And then I thought to myself, “It’s too bad no one will ever see it.”
Yeah, yeah, I know…. Here I am bad-mouthing tattoos all the while a cartoon giraffe is tattooed on the outside of my left calf. I am surely the worst kind of hypocrite. Hey, that’s fine by me.
But can you see the difference? I went on a Rainbow Quest, was painted by a band of 40 jungle warriors, and I danced with the famous Serengeti Rainbow Patrol giraffes and somehow — mysteriously and magically — ended up with a tattoo on my leg. To this day I have no idea how the tattoo got there. Can you see how different this is from picking out a design in some three-ring binder in a tattoo store? I mean, can you see how outrageously and radically different this is? Can you feel the difference in energy?

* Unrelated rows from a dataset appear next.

theorem Move.blockInv {s t : State} (h : Move s t) (hs : s.BlockInv) : t.BlockInv := by
  induction h with
  | trans _ _ ih ih' => exact ih' (ih hs)
  | compacted s k _ =>
    obtain ⟨hcfg, hwf, _, hlen⟩ := id hs
    exact ⟨hcfg, State.compacted_wf hwf k, State.compacted_cells hs,
      (Nat.sub_le s.rxLen k).trans hlen⟩
  | appended s chunk hfit =>
    obtain ⟨hcfg, hwf, _, _⟩ := id hs
    exact ⟨hcfg, State.appended_wf hwf chunk, State.appended_cells hs hfit, hfit⟩
  | emptyBuffer s =>
    obtain ⟨hcfg, hwf, hcells, _⟩ := hs
    exact ⟨hcfg, hwf, hcells, Nat.zero_le _⟩
  | _ => exact hs

/-- Results, events and transmitted bytes of the second state are those of the first with something
added behind. -/
def State.Grows (s t : State) : Prop :=
  (∃ rs, t.results = s.results ++ rs) ∧ (∃ es, t.events = s.events ++ es) ∧
  (∃ bs, t.outgoing = s.outgoing ++ bs)

theorem State.Grows.of_eq {s t : State} (hr : t.results = s.results) (he : t.events = s.events)
    (ho : t.outgoing = s.outgoing) : s.Grows t :=
  ⟨⟨[], by rw [hr, List.append_nil]⟩, ⟨[], by rw [he, List.append_nil]⟩,
    ⟨[], by rw [ho, List.append_nil]⟩⟩

theorem State.Grows.trans {s t u : State} (h : s.Grows t) (h' : t.Grows u) : s.Grows u := by
  obtain ⟨⟨rs, hr⟩, ⟨es, he⟩, ⟨bs, ho⟩⟩ := h
  obtain ⟨⟨rs', hr'⟩, ⟨es', he'⟩, ⟨bs', ho'⟩⟩ := h'
  exact ⟨⟨rs ++ rs', by rw [hr', hr, List.append_assoc]⟩,
    ⟨es ++ es', by rw [he', he, List.append_assoc]⟩,
    ⟨bs ++ bs', by rw [ho', ho, List.append_assoc]⟩⟩

theorem Move.grows {s t : State} (h : Move s t) : s.Grows t := by
  induction h with
  | trans _ _ ih ih' => exact ih.trans ih'
  | record s r => exact ⟨⟨[r], rfl⟩, ⟨[], by simp⟩, ⟨[], by simp⟩⟩
  | transmit s bs => exact ⟨⟨[], by simp⟩, ⟨[], by simp⟩, ⟨bs, rfl⟩⟩
  | emit s e => exact ⟨⟨[], by simp⟩, ⟨[e], rfl⟩, ⟨[], by simp⟩⟩
  | _ => exact .of_eq rfl rfl rfl

/-- Every write stays below MAX_OCC, so the last index of the array keeps its byte (R123 (f)). -/
theorem Move.byteAt_sentinel {s t : State} (h : Move s t) (hs : s.rxLen ≤ s.cfg.maxOcc) :
    Mem.byteAt t.rxBuf s.cfg.maxOcc = Mem.byteAt s.rxBuf s.cfg.maxOcc := by
  induction h with
  | trans hst _ ih ih' =>
    have hfar := ih' (hst.rxLen_le_maxOcc hs)
    rw [hst.cfg_eq] at hfar
    exact hfar.trans (ih hs)
  | compacted s k _ => exact s.compacted_above ((Nat.sub_le s.rxLen k).trans hs)
  | appended s _ hfit => exact s.byteAt_appended_outside (.inr hfit)
  | _ => rfl

/-! ### The statements about all steps -/

/-- Settles O11: no primitive move writes the parameters. -/
theorem parametersNeverChange : Obligations.ParametersNeverChange :=
  fun _ _ h => (step_move h).cfg_eq
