-- ==== Sys2Proof/Syntax.lean ====
section
/-! DEFINITION. The commands of the block: one constructor of `Instr` for each row of spec/opcode_table.json, and the
plain data their operands are made of (notes/assumptions/1.md says what the operands stand for). -/
namespace Sys2Proof

/-- The path a command packet came by (spec/06 R159). -/
inductive Src where
  | haldip (port : Nat)
  | side
  | fabric (src pid pgen : Nat)
  | dev (qpn : Nat)
deriving DecidableEq, Repr

/-- A command packet as received (spec/06 R156-R158): header fields, four operand words, the payload bytes received and
whether at least 36 bytes came with a good trailer and, on the sideband, a good PEC. `plen` is the declared PAYLOAD_LEN. -/
structure Pkt where
  src : Src := .haldip 0
  rxOk : Bool := true
  adapter : W32 := 0
  opcode : Nat := 0
  quiet : Bool := false
  fence : Bool := false
  plen : Nat := 0
  qpn : Nat := 0
  ctx : Nat := 0
  gen : BitVec 8 := 0
  seq : W32 := 0
  status : Nat := 0
  cls : Nat := 0
  w4 : W32 := 0
  w5 : W32 := 0
  w6 : W32 := 0
  w7 : W32 := 0
  payload : List Byte := []
deriving DecidableEq, Repr

/-- The pair that names a tenancy (spec/04 R103). -/
structure TenRef where
  lcid : Nat
  ctx : Nat
deriving DecidableEq, Repr

/-- A unit by its UNIT_KIND and index (spec/11 R309): 0 core, 1 sheaf, 2 channel, 4 fabric port, 6 Haldip port,
7 sequencer core, 8 management complex, 12 half. -/
structure UnitRef where
  kind : Nat
  idx : Nat
deriving DecidableEq, Repr

/-- What a Haldip link acknowledgement frees (spec/06 R161, R162, R167, spec/11 R308). -/
inductive AckSrc where
  | ring (qpn : Nat)
  | store
  | refusal
  | report
deriving DecidableEq, Repr

/-- How the copy of a migrating channel ended (spec/02 R56). -/
inductive MigrateEnd where
  | done
  | destFault
  | sourceFault
deriving DecidableEq, Repr

/-- A faulter of the fault queue (spec/08 R235): a transfer slot, a command, a run. -/
inductive Faulter where
  | xfer (t : TenRef) (descOff : Nat)
  | cmd (id : Nat)
  | run (r : Nat)
deriving DecidableEq, Repr

/-- What has changed in one stored codeword (spec/08 R214): exclusive-or patterns of data and check bits. -/
structure Upset where
  data : BitVec 128 := 0
  check : BitVec 16 := 0
deriving DecidableEq, Repr

/-- The kinds of a memory request (spec/08 R219). -/
inductive ReqKind where
  | read | write | atomic | reduce | internal
deriving DecidableEq, Repr

/-- A request at a channel controller or sheaf store (spec/08 R219); `upset` is what has changed in the first codeword it
meets since that word was written, `cls` its class label, and `now` whether the channel's controller serves a request within this command
(spec/08 R242). -/
structure MemReq where
  addr : Nat
  len : Nat
  kind : ReqKind
  ctx : Nat
  pid : Nat
  edom : Nat
  cls : Nat
  data : List Byte
  upset : Upset
  now : Bool
deriving DecidableEq, Repr

/-- A near-memory request (spec/08 R238). -/
structure NearReq where
  fpa : Nat
  op : Nat
  width : Nat
  ret : Bool
  cls : Nat
  ctx : Nat
  edom : Nat
  pid : Nat
  operand : W64
  compare : W64
  lanes : List Byte
deriving DecidableEq, Repr

/-- What the error code of an array finds in the words that a step reads (spec/11 R307). -/
inductive EccSeen where
  | clean | corrected | uncorrectable
deriving DecidableEq, Repr

/-- A frame as received on a port (spec/09 R250): its 1,285 bytes, the symbols that its decoding corrected, and the codewords of
it that were uncorrectable. -/
structure Frame where
  bytes : List Byte
  corrected : Nat
  uncorrectable : Nat
deriving DecidableEq, Repr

I only have one other tattoo and I can’t talk about that. Suffice it to say that, like the cartoon giraffe on my left leg, it just came to me. I seemed to have no say in the matter. Sometimes when cartoon figures come nothing can stop them. They are just there in the morning. And nothing is ever the same. Know what I mean?
Like I said, our skin is an organ. It amazes me how so many people abuse their skin. I guess I shouldn’t be surprised. After all, people abuse their other organs just as much. How many people abuse their livers with steady infusions of alcohol? How many people abuse their lungs by smoking non-organic, additive-laced tobacco? How many people abuse their eyeballs by working in bad lighting? How many people abuse their hearts by withholding love? Humans are a very strange species. I can’t think of any animal who abuses its own organs like humans do.
I try to love all my organs. They seem to function much better when saturated with love and mojo. For our skin to be healthy it needs lots of sunshine (on all parts). It also needs air. It is very, very important to be naked for long periods of time. This is not only important for the health of our skin but also for our mental health. I avoid letting anything touch my skin that is not natural. I never use pharmaceutical creams and ointments and I never wear make-up. Deodorants and antiperspirants never, ever touch my skin. I try to avoid touching any metal to my body. The only jewelry I ever wear are certain mojo objects and these are all 100% natural materials. Wristwatches, beepers, or cell phones are not allowed in my electromagnetic field.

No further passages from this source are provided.